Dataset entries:

--*--

def sbFlog (s : State) (req : List Byte) : State := s.sbOp 0x10 fun s => ((s.flogReply req).1, (s.flogReply req).2, s)
def sbBootrec (s : State) : State := s.sbOp 0x11 fun s => (stOk, s.bootRecBytes.take 64, s)

/-- ALARM.GET: an entry of the open list, or nothing past its end (Table 16.8). -/
def alarmReply (s : State) (req : List Byte) : Nat × List Byte :=
  if req.length ≠ 1 then (stBadParam, [])
  else match (s.mgmt.alarms.filter (·.listed))[u8 req 0]? with
    | some a => (stOk, leBytes 2 a.code ++ leBytes 1 a.sev ++ leBytes 1 a.kind ++ leBytes 2 a.idx)
    | none => (stOk, [])
def sbAlarm (s : State) (req : List Byte) : State := s.sbOp 0x12 fun s => ((s.alarmReply req).1, (s.alarmReply req).2, s)

/-- 0xA5 to SB_RELEASE: refused while the card is not seated, without effect when it is already released (R425, R504). -/
def sbRelease (s : State) : State :=
  if !s.sbUp then s else if !s.pwr.seated then s.sbRefuse else s.release 1

/-- A reset requested on the sideband (R504, Table 14.1); it ends a thermal trip that is not released by itself (R442). -/
def sbReset (s : State) (cold : Bool) : State :=
  if s.sbUp then s.endThermLock.wideReset srcSideband (if cold then 1000 else 100) cold false else s

/-! ### Register writes (R13) -/

/-- A field of w bits from bit i of a register value. -/
def field (v : BitVec 32) (i w : Nat) : Nat := v.toNat / 2 ^ i % 2 ^ w

/-- A 64-bit base register keeps its bits from bit n upward; a write gives one half of it (Table 17.1). -/
def lowHalf (old n : Nat) (v : BitVec 32) : Nat := old / 2 ^ 32 * 2 ^ 32 + v.toNat / 2 ^ n * 2 ^ n
def highHalf (old : Nat) (v : BitVec 32) : Nat := v.toNat * 2 ^ 32 + old % 2 ^ 32

/-- Bytes of a little-endian register value into a window at an offset. -/
def intoWindow (t : Tab Byte) (at_ : Nat) (v : BitVec 32) : Tab Byte :=
  (List.range 4).foldl (fun t i => Tab.set 0 t (at_ + i) (BitVec.ofNat 8 (field v (8 * i) 8))) t

/-- The base and size registers, written while STOPPED is 1 (R515). -/
def writeRingCfg (e : EpSt) (off : Nat) (v : BitVec 32) : EpSt :=
  match off with
  | 0x40 => { e with cmdBase := lowHalf e.cmdBase 12 v }
  | 0x44 => { e with cmdBase := highHalf e.cmdBase v }
  | 0x48 => { e with cmdSize := field v 0 5 }
  | 0x50 => { e with cmpBase := lowHalf e.cmpBase 12 v }
  | 0x54 => { e with cmpBase := highHalf e.cmpBase v }
  | 0x58 => { e with cmpSize := field v 0 5 }
  | 0x60 => { e with evtBase := lowHalf e.evtBase 12 v }
  | 0x64 => { e with evtBase := highHalf e.evtBase v }
  | 0x68 => { e with evtSize := field v 0 5 }
  | 0x70 => { e with idxBase := lowHalf e.idxBase 6 v }
  | 0x74 => { e with idxBase := highHalf e.idxBase v }
  | _ => e

/-- The key-wrap window of endpoint k (Table 8.4, R303, R307): all but KWE_LOCK acts only for the owner. -/
def writeKwe (s : State) (k off : Nat) (v : BitVec 32) : State :=
  let x := s.gorse.kwe
  if !s.alive 1 then s
  else if off = 0 then s.kweWriteClaim k (field v 0 8)
  else if x.owner ≠ k then s
  else if off = 0x14 then if v.getLsbD 30 then s.updKwe fun x => { x with done := false } else s
  else if x.busy then s
  else match off with
    | 0x04 =>
      let op := field v 0 4
      let s := s.updKwe fun x => { x with op := BitVec.ofNat 4 op, handle := BitVec.ofNat 12 (field v 8 12) }
      -- the operations 1 to 11 are commands of their own; the reserved ones end at once (R306)
      if v.getLsbD 31 ∧ (op = 0 ∨ 12 ≤ op) then s.kweErr 6 else s
    | 0x08 => s.updKwe fun x => { x with len := field v 0 11 }
    | 0x0C => s.updKwe fun x => { x with din := x.din ++ leBytes 4 v.toNat }
    | _ => s

/-- MBX_MBOX_CTRL: OP and LEN, and GO of an OP that Table 17.16 does not list (R535, R536); the listed ones are commands of their own. -/
def writeMboxCtrl (s : State) (k : Nat) (v : BitVec 32) : State :=
  let op := field v 16 8
  let s := s.updEp k fun e => { e with mboxOp := op, mboxLen := field v 0 9 }
  if v.getLsbD 31 ∧ !([0x01, 0x02, 0x03, 0x10, 0x11, 0x20].contains op) then s.mboxOp k op [] fun s => (stBadOpcode, [], s) else s

/-- A write in BAR0 of endpoint k (Table 17.1); reserved offsets and read-only registers take none. -/
def writeBar0 (s : State) (k off : Nat) (v : BitVec 32) : State :=
  if !s.epUp k then s
  else if off = 0x08 then if v.getLsbD 0 then s.doRingRun k else s.doRingStop k
  else if off = 0x0C then s.updEp k fun e => { e with vec := v.setWidth 16 }
  else if off = 0x18 then (s.updEp k fun e => { e with cmpCi := v }).settle
  else if off = 0x1C then s.updEp k fun e => { e with evtCi := v }
  else if off = 0x20 then s.updEp k fun e => { e with smp := { e.smp with ci := v } }
  else if off = 0x24 then s.updEp k fun e => { e with ts := { e.ts with ci := v } }
  else if off = 0x28 then s.updEp k fun e => { e with cmpHold := field v 16 10, cmpCount := field v 0 8 }
  else if off = 0x2C then s.updEp k fun e => { e with evtHold := field v 16 10, evtCount := field v 0 8 }
  else if 0x40 ≤ off ∧ off < 0x78 then
    if !s.stopped k then s else s.updEp k fun e => writeRingCfg e off v
  else if 0x100 ≤ off ∧ off < 0x200 then s.updEp k fun e => { e with mbox := intoWindow e.mbox (off - 0x100) v }
  else if off = 0x200 then s.writeMboxCtrl k v
  else if 0x300 ≤ off ∧ off < 0x318 then s.writeKwe k (off - 0x300) v
  else if 0x2000 ≤ off ∧ off < 0x2100 then s.updEp k fun e => { e with msix := Tab.set 0 e.msix ((off - 0x2000) / 4) v }
  else s

/-- SB_RST_CAUSE: the SEEN bits clear where 1 is written (Table 14.9). -/
def clearSeen (s : State) (v : BitVec 32) : State := s.updRst fun r => { r with seen := r.seen &&& ~~~v.setWidth 11 }

/-- A write on the sideband (Table 16.5). -/
def writeSideband (s : State) (off : Nat) (v : BitVec 32) : State :=
  if !s.sbUp then s
  else match off with
    | 0x00 | 0x0C | 0x14 | 0x18 => s.sbRefuse
    | 0x04 => if v.getLsbD 26 then s.updMgmt fun m => { m with sbRefused := false } else s
    | 0x08 => s.clearSeen v
    | 0x10 => s.updMgmt fun m => { m with sbSel := field v 0 8 }
    | 0x1C => if v = 0xA5 then s.sbRelease else s.sbRefuse
    | 0x20 => if v = 0x5E then s.sbReset false else if v = 0xC0 then s.sbReset true else s.sbRefuse
    | 0x24 =>
      let op := field v 8 8
      let s := s.updMgmt fun m => { m with sbOp := op, sbLen := field v 0 8 }
      -- GO of an OP that Table 16.8 does not list
      if v.getLsbD 31 ∧ !([0x01, 0x02, 0x03, 0x10, 0x11, 0x12].contains op) then s.sbOp op fun s => (stBadOpcode, [], s) else s
    | _ => if 0x40 ≤ off ∧ off < 0x80 then s.updMgmt fun m => { m with sbWin := intoWindow m.sbWin (off - 0x40) v } else s

/-- A write to a register of 32 bits; other offsets name none. -/
def writeRegister (s : State) (sp : RegSpace) (off : Nat) (v : BitVec 32) : State :=
  if off % 4 ≠ 0 then s
  else match sp with
    | .bar0 k => s.writeBar0 k off v
    | .sideband => s.writeSideband off v

end State

/-! ### Instants at which an application that was waiting can end -/

def execSegment (c : Chan) (bs : List Byte) (s : State) : Host.Outcome State Fault Refusal := .next (s.doSegment c bs).settle
def execSilence (c : Chan) (h : TcmHdr) (sn : BitVec 64) (ch : Byte) (s : State) : Host.Outcome State Fault Refusal :=
  .next (s.tcmRow c h (.silence sn ch)).settle
def execGuardTrip (c : Chan) (t : Nat) (s : State) : Host.Outcome State Fault Refusal := .next (s.doGuardTrip c t).settle
def execBurstEnd (c : Chan) (b : Nat) (s : State) : Host.Outcome State Fault Refusal := .next (s.doBurstEnd c b).settle
def execRampEnd (d : DomainId) (s : State) : Host.Outcome State Fault Refusal := .next (s.doRampEnd d).settle
def execStretchEnd (d : DomainId) (x : StrapSample) (s : State) : Host.Outcome State Fault Refusal := .next (s.doStretchEnd d x)
def execReady (s : State) : Host.Outcome State Fault Refusal := .next s.doReady.settle

/-! ### Rings and links -/

def execMbxDoorbell (k : EpId) (value : BitVec 32) (cmds : List RawCmd) (s : State) : Host.Outcome State Fault Refusal :=
  .next (s.doDoorbell k value cmds)
def execRingRun (k : EpId) (s : State) : Host.Outcome State Fault Refusal := .next (s.doRingRun k)
def execRingStop (k : EpId) (s : State) : Host.Outcome State Fault Refusal := .next (s.doRingStop k)
def execFunctionLevelReset (k : EpId) (s : State) : Host.Outcome State Fault Refusal := .next (s.doFlr k).settle
def execPcieLinkDown (k : EpId) (s : State) : Host.Outcome State Fault Refusal := .next (s.doLinkLost k).settle
def execPcieLinkUp (k : EpId) (s : State) : Host.Outcome State Fault Refusal := .next (s.doLinkUp k)
def execModerationHoldExpiry (k : EpId) (evt : Bool) (s : State) : Host.Outcome State Fault Refusal := .next (s.doHoldExpiry k evt)
def execDevResetSourceAssert (s : State) : Host.Outcome State Fault Refusal := .next s.doDevResetAssert

/-! ### The direct mailbox -/

def execMbxPushBegin (k : EpId) (req : List Byte) (s : State) : Host.Outcome State Fault Refusal := .next (s.mboxPushBegin k req)
def execMbxPushData (k : EpId) (req : List Byte) (s : State) : Host.Outcome State Fault Refusal := .next (s.mboxPushData k req)
def execMbxPushEnd (k : EpId) (req : List Byte) (sigOk : Bool) (s : State) : Host.Outcome State Fault Refusal :=
  .next (s.mboxPushEnd k req sigOk)
def execMbxFlogGet (k : EpId) (req : List Byte) (s : State) : Host.Outcome State Fault Refusal := .next (s.mboxFlog k req)
def execMbxBootrecGet (k : EpId) (s : State) : Host.Outcome State Fault Refusal := .next (s.mboxBootrec k)
def execMbxCmd (k : EpId) (c : RawCmd) (s : State) : Host.Outcome State Fault Refusal := .next (s.doMboxCmd k c)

--*--

**YOUR TASK**
Up to and including the line that holds "if req.length ≠ 1 then (stBadParam, [])", reproduce the records above exactly from their first line, and give nothing else.

**EXERCISE SOLUTION**
def sbFlog (s : State) (req : List Byte) : State := s.sbOp 0x10 fun s => ((s.flogReply req).1, (s.flogReply req).2, s)
def sbBootrec (s : State) : State := s.sbOp 0x11 fun s => (stOk, s.bootRecBytes.take 64, s)

/-- ALARM.GET: an entry of the open list, or nothing past its end (Table 16.8). -/
def alarmReply (s : State) (req : List Byte) : Nat × List Byte :=
  if req.length ≠ 1 then (stBadParam, [])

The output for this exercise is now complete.